В тех же первых текстах петербургского панегирика, которые содержат собственно descriptio urbis, отсутствует внутренняя перспектива созерцания города. Наблюдатель не «гуляет» по городу (как у Леонардо Бруни), а созерцает его исключительно со стороны Невы. При таком описании города «извне» городское пространство трансформируется, как правило, в растянутую и непрерывную линию (вереницу береговых построек).
Сведение городской перспективы к одной бесконечной линии, образованной стоящими на берегу Невы зданиями, создает впечатление сплошной театральной декорации, двухмерного пространства, которое может рассматриваться только извне и только с определенного места, а именно – с Невы, единственного трехмерного пространства этого плоского ландшафта. Вот как выглядит это, например, в незаконченной поэме Антиоха Кантемира «Петрида» (1730), где несколько строк посвящены новой царской резиденции:
Над бреги реки всходят искусством преславным
Домы так, что хоть нов град, ничем хуждши давным <…>
Оттоль вверх, в пряму черту, вельмож непресечны
Пространны зрятся дворы <…>.
[Кантемир 1730: 245–246]
В «Истории Императора Петра Великого» Феофана Прокоповича город не просто абстрагируется до растянутой линии:
<…> на том же берегу вверх и вниз многие иныя Господские палаты позорныя в единой линии стоят и больше триех верст займут <…> [Беспятых 1991: 256].
Прокопович явно приписывает этой линии свойства декорации, что хорошо иллюстрирует, например, описание Летнего сада:
<…> вертоград, образцем Итальянским насажденный, с прекрасными архитекторскими гульбищами и холодниками, дивную являет красоту и позором своим пловущих по реке увеселяет [Там же].
Панорама Невы.
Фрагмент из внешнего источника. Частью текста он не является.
/-- R20: the 31 registers other than the destination read as before. -/
theorem readF_afterF_of_ne (s : State) {rd r : FReg} (v : Word × Flags) (h : rd ≠ r) :
    readF (afterF s rd v) r = readF s r :=
  (readF_of_f_eq (s := writeF rd v.1 s) rfl r).trans ((readF_writeF s rd r v.1).trans (if_neg h))

/-- R29: after `x[rd] <- v` the registers other than `rd` read as before. -/
theorem readX_of_x_eq_setX {s t : State} {rd r : XReg} {v : XWord} (hp : t.params = s.params)
    (hx : t.x = setX s.x rd v) (h : rd ≠ r) : readX t r = readX s r := by
  by_cases hd : rd = 0
  · exact readX_of_x_eq hp (by rw [hx, setX, if_pos hd]) r
  · by_cases hr : r = 0
    · subst hr
      rw [readX_zero, readX_zero]
    · simp only [readX, hp, hx, setX, if_neg hd, if_neg hr, Vector.getElem_set, xIndex_eq_iff hd hr, if_neg h]

/-- R22: of each register file, at most the register the instruction names as its destination changes. -/
theorem completed_frame {i : Instr} {s t : State} (h : Completed i s t) :
    (∀ r : FReg, destF i ≠ some r → readF t r = readF s r) ∧
    (∀ r : XReg, destX i ≠ some r → readX t r = readX s r) ∧ t.params = s.params := by
  cases h with
  | intoF rd v _ _ hd _ =>
    exact ⟨fun r hr => readF_afterF_of_ne s v fun e => hr (e ▸ hd), fun _ _ => rfl, rfl⟩
  | intoX rd v _ _ hd _ =>
    exact ⟨fun _ _ => rfl, fun r hr => readX_of_x_eq_setX rfl rfl fun e => hr (e ▸ hd), rfl⟩
  | csr rd c a b _ _ hd _ =>
    exact ⟨fun _ _ => rfl, fun r hr => readX_of_x_eq_setX rfl rfl fun e => hr (e ▸ hd), rfl⟩
  | store => exact ⟨fun _ _ => rfl, fun _ _ => rfl, rfl⟩

/-! ### The obligations -/

/-- Settles O9. -/
theorem fetchStopsOutsideTheText : Obligations.FetchStopsOutsideTheText :=
  fun _ => ⟨fun h => step_of_fetchRefusal (fetchRefusal_of_misaligned h),
    fun ha ho => step_of_fetchRefusal (fetchRefusal_of_outside ha ho)⟩

/-- Settles O11. -/
theorem resetValues : Obligations.ResetValues := by
  refine ⟨by decide, rfl, fun r => ?_, fun r => ?_, rfl, rfl, rfl, rfl⟩
  · exact Vector.getElem_replicate ..
  · have hx : State.reset.x[r.toNat - 1]'(xIndex_lt r) = 0 := Vector.getElem_replicate ..
    rw [readX, hx]
    exact ite_self 0

/-- Settles O12. -/
theorem resetIsGood : Obligations.ResetIsGood := by
  refine (good_iff State.reset).mpr ⟨fun v hv => ?_, ⟨reset_mem_wf, rfl⟩, ⟨rfl, rfl⟩⟩
  rw [Vector.eq_of_mem_replicate hv]
  rfl

/-- Settles O13. -/
theorem acceptedLaunchIsGood : Obligations.AcceptedLaunchIsGood := by
  intro s t h
  obtain ⟨rfl, hc, hf⟩ := launch_next h
  exact ⟨rfl, ⟨hc, ((fetchRefusal_eq_none_iff t).mp hf).1⟩, hf⟩

/-- Settles O14: a step that completes is an instruction that completes. -/
theorem everyStepKeepsGood : Obligations.EveryStepKeepsGood := by
  intro s t hg h
  obtain ⟨i, -, -, hexec⟩ := step_next h
  exact completed_good hg (exec_completed hexec)

/-- Settles O18. -/
theorem pcAdvancesByFour : Obligations.PcAdvancesByFour :=
  fun _ _ _ h => completed_pc (exec_completed h)

/-- Settles O20. -/
theorem onlyTheDestinationRegisterChanges : Obligations.OnlyTheDestinationRegisterChanges :=
  fun _ _ _ h => completed_frame (exec_completed h)

end Sys2Proof.Proofs.HartState
end

section
/-! PROOFS for the family 10_state.md, second part: what an instruction does to `frm` and `fflags` (R24, R25, R176). First
the flag sets that each result can carry, then one lemma over the instructions: which set accrues does not depend on
what has accrued before. These theorems settle O16 and O23. -/

namespace Sys2Proof.Proofs.HartState

open Sys2Proof.Machine Sys2Proof.Safety Sys2Proof.Laws

/-! ### The flag sets of the results -/

/-- The six flag sets of R176: no flag, NX, OF with NX, UF with NX, NV, DZ. -/
def flagSets : List Flags :=
  [noFlags, flagNX, flagOF ||| flagNX, flagUF ||| flagNX, flagNV, flagDZ]

theorem noFlags_mem : noFlags ∈ flagSets := by decide
theorem flagNV_mem : flagNV ∈ flagSets := by decide
theorem flagDZ_mem : flagDZ ∈ flagSets := by decide
theorem flagIf_NV_mem (c : Bool) : flagIf c flagNV ∈ flagSets := by cases c <;> decide
theorem flagIf_NX_mem (c : Bool) : flagIf c flagNX ∈ flagSets := by cases c <;> decide

/-- R170 to R173: a rounding raises one of the first four. -/
theorem roundMag_flags_mem (m : RoundingMode) (s : Bool) (a : Mag) : (roundMag m s a).2 ∈ flagSets :=
  List.mem_append_left [flagNV, flagDZ] (roundMag_flags m s a)

theorem roundRatio_flags_mem (m : RoundingMode) (n : Int) (d : Nat) : (roundRatio m n d).2 ∈ flagSets :=
  roundMag_flags_mem _ _ _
Вид со стороны моря. Рисунок Х. Марселиуса
Летний сад выполняет свою функцию, будучи рассматриваемым извне, то есть со стороны реки. Это не трехмерное пространство, место для прогулок, предлагающее наблюдателю полюбоваться на него изнутри, а полотно, которым возможно полюбоваться, проплывая мимо по Неве, и только таким образом оно выполняет свою «отдохновительную» функцию.
Восприятие Петербурга как сплошного, отражающегося в воде фасада, в который вписана и Петропавловская крепость, остающаяся в той же плоскости, свойственно и первым живописным изображениям города (особенно гравюрам А. Зубова)[294]294
Далее я буду опираться на работу Г. Каганова [Kaganov 1997: 1 – 18].
[Закрыть]. В ландшафте, образуемом в основном необъятными и пустынными водными просторами, поднимающиеся на заднем плане фасады зданий являются (идеализированной и идеологизированной) формой власти человека над петербургским пространством. Фиктивная непрерывность линии, образуемой зданиями и дворцами, символизирует победу Петра над хаосом и пустотой: в петровском космическом порядке не должно быть места вакууму. Этот порядок закрепляется еще и тем, что изображаемая «космическая» линия состоит из зданий, олицетворяющих своих владельцев. Панорама соответствует панегирическому «групповому портрету» нового российского придворного общества.
Петербург. Панорама, гравированная А Зубовым в 1716 г.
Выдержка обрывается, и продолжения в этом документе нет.